FIGURE 10.19. Illustration of anterior-posterior (A) and oblique (B) multileaf collimator configuration.

FIGURE 10.20. Intensity-modulated radiation therapy (IMRT) plan for locally advanced non–small-cell lung cancer. Inner red line is the gross tumor volume (GTV); clinical tumor volume (CTV) is shown as a light blue aqua contour, which includes nodal regions to left of the GTV. The outermost yellow contour is the 60 Gy isodose line.

IMRT Experience with Other Cancer Sites

In addition to strong data supporting the use of IMRT in head and neck and prostate cancer, there are a number of preliminary studies reporting the feasibility and outcomes of IMRT in other cancers; many of these reports are theoretical dosimetric studies.

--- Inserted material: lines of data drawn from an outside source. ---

theorem GoesOn.ite {c : Prop} [Decidable c] {a b : Out} (ha : GoesOn a) (hb : GoesOn b) : GoesOn (if c then a else b) := by
  split
  · exact ha
  · exact hb

theorem State.event_goesOn (s : State) (r : Option State) : GoesOn (s.event r) := goesOn_next _

theorem execTrellisRowArrival_goesOn (s : State) : GoesOn (execTrellisRowArrival s) := by
  unfold execTrellisRowArrival
  split
  · exact s.event_goesOn _
  · exact goesOn_next _
  · exact goesOn_next _

/-- Every meaning ends in a next state. All but six are one expression that says so; those six choose between events and turns that do nothing. -/
theorem exec_goesOn (i : Instr) (s : State) : GoesOn (exec i s) := by
  cases i
  case chainOpenArrival => exact .ite (s.event_goesOn _) (goesOn_next _)
  case chainCloseArrival => exact .ite (s.event_goesOn _) (goesOn_next _)
  case trellisRowArrival => exact execTrellisRowArrival_goesOn s
  case resumeNotice => exact .ite (s.event_goesOn _) (goesOn_next _)
  case slotDisable => exact .ite (goesOn_next _) (.ite (goesOn_next _) (s.event_goesOn _))
  case slotEnable => exact .ite (s.event_goesOn _) (goesOn_next _)
  all_goals exact goesOn_next _

section
variable {go : Instr → Nat → State → Out}

theorem State.poisonAt_goesOn (s : State) (r : Nat) (e : TrapVal) {out : Out} (h : GoesOn out) : GoesOn (s.poisonAt r e out) := by
  obtain ⟨x, rfl⟩ := h
  exact .ite (goesOn_next _) (goesOn_next _)

variable (hgo : ∀ i w s, GoesOn (go i w s))
include hgo

theorem State.issueInstr_goesOn (s : State) (i : Instr) (w : Nat) : GoesOn (s.issueInstr go i w) := by
  unfold State.issueInstr
  dsimp only
  split
  · exact goesOn_next _
  · refine .ite (goesOn_next _) (.ite (goesOn_next _) ?_)
    split
    · exact State.poisonAt_goesOn _ _ _ (hgo _ _ _)
    · exact hgo _ _ _

theorem State.issueWith_goesOn (s : State) : GoesOn (s.issueWith go) := by
  unfold State.issueWith
  dsimp only
  split
  · exact goesOn_next _
  · split
    · exact goesOn_next _
    · exact goesOn_next _
    · split
      · exact goesOn_next _
      · exact goesOn_next _
      · exact .ite (goesOn_next _) (s.issueInstr_goesOn hgo _ _)

end

theorem issueAlone_goesOn (i : Instr) (w : Nat) (s : State) : GoesOn (issueAlone i w s) := exec_goesOn _ _

/-! The leading thread of a redundant pair (R341). -/

theorem issueLeader_goesOn (q : Trail) (i : Instr) (w : Nat) (s : State) : GoesOn (issueLeader q i w s) := by
  unfold issueLeader
  dsimp only
  split
  · exact .ite (goesOn_next _) (exec_goesOn _ _)
  · exact .ite (goesOn_next _) (exec_goesOn _ _)
  · exact .ite (goesOn_next _) (.ite (goesOn_next _) (goesOn_next _))

theorem State.issueLeading_goesOn (s : State) : GoesOn s.issueLeading := by
  unfold State.issueLeading
  dsimp only
  split
  · exact goesOn_next _
  · refine .ite (goesOn_next _) ?_
    split
    · exact .ite (goesOn_next _) (goesOn_next _)
    · exact s.issueWith_goesOn (issueLeader_goesOn _)

/-! The trailing thread of a redundant pair (R341, R342). -/

theorem State.pairCompare_goesOn (s : State) (q : Trail) (i : Instr) (w p : Nat) : GoesOn (s.pairCompare q i w p) := by
  unfold State.pairCompare
  dsimp only
  refine .ite ?_ (goesOn_next _)
  obtain ⟨x, hx⟩ := exec_goesOn i ({ s with turn := leadTid s.turn } : State).takePosition
  rw [hx]
  exact goesOn_next _

theorem State.pairAhead_goesOn (s : State) (q : Trail) (i : Instr) (w : Nat) (e : Posted) : GoesOn (s.pairAhead q i w e) := by
  unfold State.pairAhead
  dsimp only
  refine .ite (goesOn_next _) (.ite ?_ (goesOn_next _))
  split
  · exact goesOn_next _
  · next h => obtain ⟨x, hx⟩ := exec_goesOn i _; rw [hx] at h; cases h
  · next h => obtain ⟨x, hx⟩ := exec_goesOn i _; rw [hx] at h; cases h

theorem issueTrailer_goesOn (q : Trail) (i : Instr) (w : Nat) (s : State) : GoesOn (issueTrailer q i w s) := by
  unfold issueTrailer
  split
  · exact exec_goesOn _ _
  · exact goesOn_next _
  · split
    · exact s.pairAhead_goesOn _ _ _ _
    · exact goesOn_next _
    · exact s.pairCompare_goesOn _ _ _ _

theorem State.trailTurn_goesOn (s : State) (q : Trail) : GoesOn (s.trailTurn q) := by
  unfold State.trailTurn
  split
  · exact goesOn_next _
  · exact s.issueWith_goesOn (issueTrailer_goesOn q)

theorem State.trailSettle_goesOn (s : State) (q : Trail) {k o : Out} (hk : GoesOn k) (ho : GoesOn o) : GoesOn (s.trailSettle q k o) := by
  obtain ⟨x, rfl⟩ := ho
  unfold State.trailSettle
  dsimp only
  split
  · exact goesOn_next _
  · split
    · exact hk
    · exact hk
    · exact .ite (goesOn_next _) hk
  · exact hk
  · exact goesOn_next _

Theoretically improved dosimetry alone probably does not serve as sufficient justification for the routine use of IMRT in these cases, and in the absence of robust clinical data regarding actual treatment outcomes, IMRT in these settings should be considered investigational.

In closing, IMRT clearly results in improved radiation dose distributions in a variety of cancers. In some cases, the superior dosimetry of IMRT has resulted in improved clinical outcomes for patients; however, the scientific evidence documenting these clinical improvements lags far behind the data documenting improved dosimetry. Many patients present with disease for which the likelihood of cure is remote, but for whom reduction of tumor burden with fewer debilitating toxicities will be an attractive option. Reduction in treatment morbidity is an immediately realizable benefit of IMRT. Improvement of survival will require better ability to image the biologic activity of malignancies, and this is an area of very active research. It is incumbent on radiation oncologists to continue to document improved clinical outcomes with IMRT in the peer-reviewed literature if we wish to justify the use of this expensive technology to our communities in an era of skyrocketing medical costs.